The first three are easy . . . if you know this theorem:
If $a,b,c$ are roots of the cubic $x^3 + px^2 + qx + r\,=\,0$
. . then: . $a + b + c \,= \,-p,\;\;ab + bc + ac \,= \,q,\;\;pqr \,= \,-r$

If $a,b,c$ are roots of $x^3 + 2x^2 - 11x - 12\:=\:0$ , find:

$a)\;\;a + b + c \;=\;-2$
$b)\;\;ab + ac + bc\;=\;-11$
$c)\;\;abc\;=\;12$

Then it gets interesting!
These problems lend themselves to some clever manipulations.
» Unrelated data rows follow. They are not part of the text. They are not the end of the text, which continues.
-- ==== Sys2Proof/Tests/Slice0.lean ====
section
/-! SUPPORT. The model's own tests: well-formedness, decoding, the manual's worked cases, and for each statement that has
hypotheses a concrete state that meets them, clause by clause at the boundary values. Expected values come from the chapter named
in each comment. -/

namespace Sys2Proof.Tests

open Sys2Proof.Machine

section

/- The kernel evaluates most of these theorems. One after another they need one thread; side by side they would need one each. -/
set_option Elab.async false

/-! ## Small states -/

/-- The state a command leaves. -/
def after (c : Instr) (s : State) : State :=
  match exec c s with
  | .next t => t
  | .fault _ => s
  | .refused _ => s

/-- A frame under an identifier with seven bytes and its check byte. -/
def sent (id : Ident) (seven : List Byte) : Frame := protectedFrame id seven

/-- A stream that is FRESH with a value, stamped at 30. -/
def fresh (v : Values) : StreamRecord :=
  { unseenRecord with
    state := .fresh, latest := some v, stamp := 30, lastAlive := some 2, stepReference := some v
    staleTimer := some ⟨30, 50⟩, lostTimer := some ⟨30, 200⟩ }

/-- The same stream in STALE. -/
def stale (v : Values) : StreamRecord := { fresh v with state := .stale, staleTimer := none }

/-- A stream in LOST after seven recovery frames. -/
def lost (v : Values) : StreamRecord := { unseenRecord with state := .lost, latest := some v, stamp := 30, recovery := 7 }

/-- A held torque request of 140 Nm. -/
def held : HeldRequest := ⟨140, false, 30, 3, 10, 0x0C8⟩

/-- The reset state with a held request. -/
def holding : State :=
  { State.reset with forwarder := { resetForwarder with slot := some held, holdTimer := some 4 } }

/-- The reset state with a held request, its hold timer at an age; the hold limit is 10. -/
def heldFor (age : Nat) : State := { holding with forwarder := { holding.forwarder with holdTimer := some age } }

/-- The snapshot of the normal cornering case (04, worked cases) on page 2. -/
def cornering : CeilingSnapshot where
  lean := 3413
  valid := true
  front := ⟨.fresh, some 720⟩
  rear := ⟨.fresh, some 770⟩
  inertial := .fresh
  cut := 10
  published := 110
  state := .govern
  wanted := resetSelection
  applied := resetSelection
  appliedPage := 2
  request := some (140, false)
  frontRadius := defaultFrontRadius
  rearRadius := defaultRearRadius

/-- The entries of page 2 that the worked cases name, the others 0. -/
def page2 : Page where
  state := .sealed
  ceiling := [0, 0, 0, 0, 0, 0, 150, 120, 0, 0, 0, 0, 0]
  slipTarget := [0, 0, 0, 0, 0, 0, 80, 60, 0, 0, 0, 0, 0]
  brake := [0, 0, 0, 0, 0, 0, 110, 95, 0, 0, 0, 0, 0]
  scalars := [16, 4, 30, 8, 2, 4, 0, 0]
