-- ==== Sys2Proof/Machine/Zones.lean ====
section
/-! DEFINITION. The Zone Monitor: banks and their bytes (R44 to R47), and its evaluation of one return (R49 to
R62). -/

namespace Sys2Proof.Machine

/-! ## Banks and their bytes (section 10.6) -/

/-- The bytes of a bank header. -/
def bankHeader (count hold : Nat) : List Byte := u16 count ++ u16 hold

/-- The bytes of a stored bank's header. -/
def Bank.headerBytes (b : Bank) : List Byte := bankHeader b.zones.length b.releaseHold

/-- The bytes of a stored zone record. -/
def zoneBytes (z : ZoneRec) : List Byte :=
  (if z.enabled then 1 else 0) :: (if z.crew then 1 else 0) :: (u16 z.line ++
    (i16 z.xmin ++ (i16 z.xmax ++ (i16 z.ymin ++ (i16 z.ymax ++ (i16 z.zmin ++ (i16 z.zmax ++
      (u16 z.guardStop ++ u16 z.slowWidth))))))))

/-- A zone record read from its 20 bytes, where every field is inside its range (R46 item 7). A FIXED zone's line is
stored as 0 (R47). -/
def parseZone (bs : List Byte) : Option ZoneRec :=
  let enable := (byteAt bs 0).toNat
  let kind := (byteAt bs 1).toNat
  let line := (halfAt bs 2).toNat
  let z : ZoneRec :=
    { enabled := enable == 1, crew := kind == 1, line := if kind = 1 then line else 0
      xmin := (halfAt bs 4).toInt, xmax := (halfAt bs 6).toInt
      ymin := (halfAt bs 8).toInt, ymax := (halfAt bs 10).toInt
      zmin := (halfAt bs 12).toInt, zmax := (halfAt bs 14).toInt
      guardStop := (halfAt bs 16).toNat, slowWidth := (halfAt bs 18).toNat }
  if enable ≤ 1 ∧ kind ≤ 1 ∧ (kind = 1 → line ≤ 3) ∧ z.xmin < z.xmax ∧ z.ymin < z.ymax ∧ z.zmin < z.zmax ∧
      z.guardStop ≤ 5000 ∧ z.slowWidth ≤ 10000 then some z
  else none

/-- The zone records from zone `k` on, `n` of them, all of them inside their ranges. -/
def parseZones (bs : List Byte) (k : Nat) : Nat → Option (List ZoneRec)
  | 0 => some []
  | n + 1 =>
    match parseZone (bytesAt bs (4 + 20 * k) 20), parseZones bs (k + 1) n with
    | some z, some zs => some (z :: zs)
    | _, _ => none

/-- One of the two banks. -/
def ZoneMonitor.bank (z : ZoneMonitor) : BankId → Bank
  | .a => z.bankA
  | .b => z.bankB

/-- The other bank. -/
def BankId.other : BankId → BankId
  | .a => .b
  | .b => .a

/-- A bank replaced. -/
def ZoneMonitor.putBank (z : ZoneMonitor) (id : BankId) (b : Bank) : ZoneMonitor :=
  match id with
  | .a => { z with bankA := b }
  | .b => { z with bankB := b }

/-- The active bank (R44). -/
def ZoneMonitor.activeOne (z : ZoneMonitor) : Bank := z.bank z.activeBank

/-! ## One evaluation -/

/-- Step 1: a pending swap is exchanged (R49). -/
def exchangeBanks (z : ZoneMonitor) : ZoneMonitor :=
  if z.swapPending then
    { z with
      activeBank := z.activeBank.other, swapPending := false, cursor := .header, running := crcStart
      pass := .none, stopMemory := [] }
  else z

/-- One crew line at one sample (R51); `hold` is the active bank's crew release hold. -/
def sampleLine (hold : Nat) (asserted : Bool) (l : CrewLine) : CrewLine :=
  if asserted then { active := true, count := 0 }
  else if l.active then
    if max hold 1 ≤ satSucc 10000 l.count then { active := false, count := 0 }
    else { l with count := satSucc 10000 l.count }
  else l

/-- Step 2: the crew lines are sampled (R50, R51). -/
def sampleCrew (seen : Vector Bool 4) (z : ZoneMonitor) : ZoneMonitor :=
  { z with crew := z.crew.mapFinIdx fun i l h => sampleLine z.activeOne.releaseHold seen[i] l }

/-- Whether a crew line is ACTIVE. -/
def lineActive (crew : Vector CrewLine 4) (line : Nat) : Bool :=
  match crew[line]? with
  | some l => l.active
  | none => false

/-- Whether a zone is active (R52 item 3). -/
def zoneActive (crew : Vector CrewLine 4) (r : ZoneRec) : Bool := r.enabled && (!r.crew || lineActive crew r.line)

/-- The active zones of a bank with their ids, in ascending id (R52 item 3). -/
def activeZonesOf (crew : Vector CrewLine 4) (b : Bank) : List (Nat × ZoneRec) :=
  (b.zones.zipIdx.map fun p => (p.2, p.1)).filter fun p => zoneActive crew p.2

/-- The gap on one axis; the box limits are in mm (R53). -/
def axisGap (lo hi x : Int) : Int :=
  if x < lo * 1000 then lo * 1000 - x else if hi * 1000 < x then x - hi * 1000 else 0

/-- The clearance of a zone (R53). -/
def clearance (z : ZoneRec) (p : Pos) : Int :=
  max (axisGap z.xmin z.xmax p.x) (max (axisGap z.ymin z.ymax p.y) (axisGap z.zmin z.zmax p.z))

/-- The braking term (R54). -/
def brakeTerm (speed decel : Nat) : Nat := ceilDiv (speed * speed) (2 * decel)

/-- The stop distance of a zone (R54). -/
def stopAt (z : ZoneRec) (speed decel : Nat) : Int := (z.guardStop * 1000 + brakeTerm speed decel : Nat)

/-- The three bands of an active zone (R55). -/
inductive Band where
  | stop | slow | clear
deriving DecidableEq, Repr

/-- The band of a clearance, with its speed contribution (R55); W is slow_width × 1,000. -/
def bandOf (c stop : Int) (slowWidth : Nat) : Band × Nat :=
  let w : Int := (slowWidth * 1000 : Nat)
  if c ≤ stop then (.stop, 0)
  else if c ≤ stop + w then (.slow, (256 * (c - stop) / w).toNat)
  else (.clear, 256)

/-- One active zone's findings in an evaluation with the head available (R52 item 4). -/
structure Finding where
  id : Nat
  clear : Int
  band : Band
  share : Nat
deriving DecidableEq, Repr

/-- The findings of the active zones at a head position (R53 to R55). -/
def findings (zs : List (Nat × ZoneRec)) (p : Pos) (speed decel : Nat) : List Finding :=
  zs.map fun z =>
    let c := clearance z.2 p
    let b := bandOf c (stopAt z.2 speed decel) z.2.slowWidth
    { id := z.1, clear := c, band := b.1, share := b.2 }

/-- The speed scale of R58. -/
def scaleOf (available : Bool) (zs : List (Nat × ZoneRec)) (fs : List Finding) : Nat :=
  if available then fs.foldl (fun s f => min s f.share) 256
  else if zs.isEmpty then 256 else 0

/-- The least clearance with its zone id (R60): the lowest id of those that share it (log entry 49). -/
def leastClearance : List Finding → Option (Int × Nat)
  | [] => none
  | f :: rest =>
    match leastClearance rest with
    | none => some (f.clear, f.id)
    | some (c, id) => if f.clear ≤ c then some (f.clear, f.id) else some (c, id)

/-- The head available, with its speed and the loaded record's head_decel, as the Geometry Unit hands them on
(R41). -/
def headDecel (g : Geometry) : Nat :=
  match g.record with
  | none => 0
  | some r => r.headDecel

/-- The findings of an evaluation: none without a head position (R56). -/
def findingsOf (g : Geometry) (zs : List (Nat × ZoneRec)) : List Finding :=
  match g.head with
  | none => []
  | some p => findings zs p g.headSpeed (headDecel g)

/-- The zone ids of a band. -/
def idsIn (b : Band) (fs : List Finding) : List Nat := (fs.filter fun f => f.band == b).map Finding.id

/-- The zones that enter their stop band at this evaluation (R57). -/
def entering (memory : List Nat) (fs : List Finding) : List Finding :=
  fs.filter fun f => f.band == .stop && !memory.contains f.id

/-- Steps 3 to 5: the active zones, their bands and the new speed scale (R52, R58), with the stop-band set and memory
of R57. -/
def formScale (g : Geometry) (z : ZoneMonitor) : ZoneMonitor :=
  let zs := activeZonesOf z.crew z.activeOne
  let fs := findingsOf g zs
  { z with
    activeZones := zs.map Prod.fst, slowZones := idsIn .slow fs, stopSet := idsIn .stop fs
    stopMemory := idsIn .stop fs, least := leastClearance fs, scale := scaleOf g.head.isSome zs fs }

/-- The ZONE_STOP causes of an evaluation, in ascending zone id (R57); `z` is the Monitor before its step 3. -/
def zoneStops (g : Geometry) (z : ZoneMonitor) : List Cause :=
  (entering z.stopMemory (findingsOf g (activeZonesOf z.crew z.activeOne))).map fun f => zoneCause f.id f.clear

/-- The running CRC over the part of the bank that the cursor names (R61). -/
def verifyRead (z : ZoneMonitor) : Word :=
  match z.cursor with
  | .header => crcOver crcStart z.activeOne.headerBytes
  | .zone id => crcOver z.running ((z.activeOne.zones[id]?).elim [] zoneBytes)

/-- The zone id that follows the part just read (R61). -/
def nextPart : Cursor → Nat
  | .header => 0
  | .zone id => id + 1

/-- Whether the verify step ends a pass, and with which result (R61, R62). -/
def passEnd (z : ZoneMonitor) : Option PassResult :=
  if nextPart z.cursor < z.activeOne.zones.length then none
  else if crcFinal (verifyRead z) = z.activeOne.checksum then some .pass
  else some .mismatch

/-- One verify step (R61, R62); `part` is the part counter of the return's outbound frame. -/
def verifyStep (part : Word) (z : ZoneMonitor) : ZoneMonitor :=
  match passEnd z with
  | none => { z with running := verifyRead z, cursor := .zone (nextPart z.cursor) }
  | some r => { z with running := verifyRead z, cursor := .header, pass := r, passAt := part }

/-- The Mode Controller notes a pass that ended MATCH (R196), and a MISMATCH raises ZONE_TABLE_CORRUPT (R62). -/
def afterPass (r : Option PassResult) (s : State) : State :=
  match r with
  | some .pass => s.setMode { s.mode with verified := true }
  | some .mismatch => takeCause (plainCause .zoneTableCorrupt) s
  | _ => s

/-- The Zone Monitor's evaluation of the return of the outbound frame with a part counter (R52). -/
def evaluateZones (part : Word) (s : State) : State :=
  let z := sampleCrew s.pins.crewSeen (exchangeBanks s.zone)
  let before := z.scale
  let formed := formScale s.geo z
  let s := s.setZone formed
  let s := testCapture .slowEnter s.take.play.state
    (fun _ => if before = 256 ∧ formed.scale < 256 then some (.number formed.scale) else none)
    part (consoleTimecode s) s
  let s := takeCauses (zoneStops s.geo z) s
  let ended := passEnd s.zone
  afterPass ended (s.setZone (verifyStep part s.zone))

end Sys2Proof.Machine
end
$d)\;\;\frac{1}{a} + \frac{1}{b} + \frac{1}{c}\;=\;\frac{ab + ac + bc}{abc} \;= \;\frac{-11}{12}\;=\;-\frac{11}{12}$

$e)\;\;\frac{1}{ab} + \frac{1}{bc} + \frac{1}{ac}\;=\;\frac{a + b + c}{abc}\;=\;\frac{-2}{12}\;=\;-\frac{1}{6}$

$f)\;\;(a + 1)(b + 1)(c + 1)\;=\;abc + (ab + ac + bc) +$ $(a + b + c) + 1$
. . . . . $=\;12 + (-11) + (-2) + 1 \;= \;0$

$g)\;\;(ab)^2c + (ac)^2b + (bc)^2a \;=\;a^2b^2c + a^2bc^2 + ab^2c^2$
. . . . . $= \;abc(ab + ac + bc) \;= \;(12)(-11) \;= \; -132$

$h)\;\;a^2 + b^2 + c^2$ . . . This one requires Olympic-level gymnastics.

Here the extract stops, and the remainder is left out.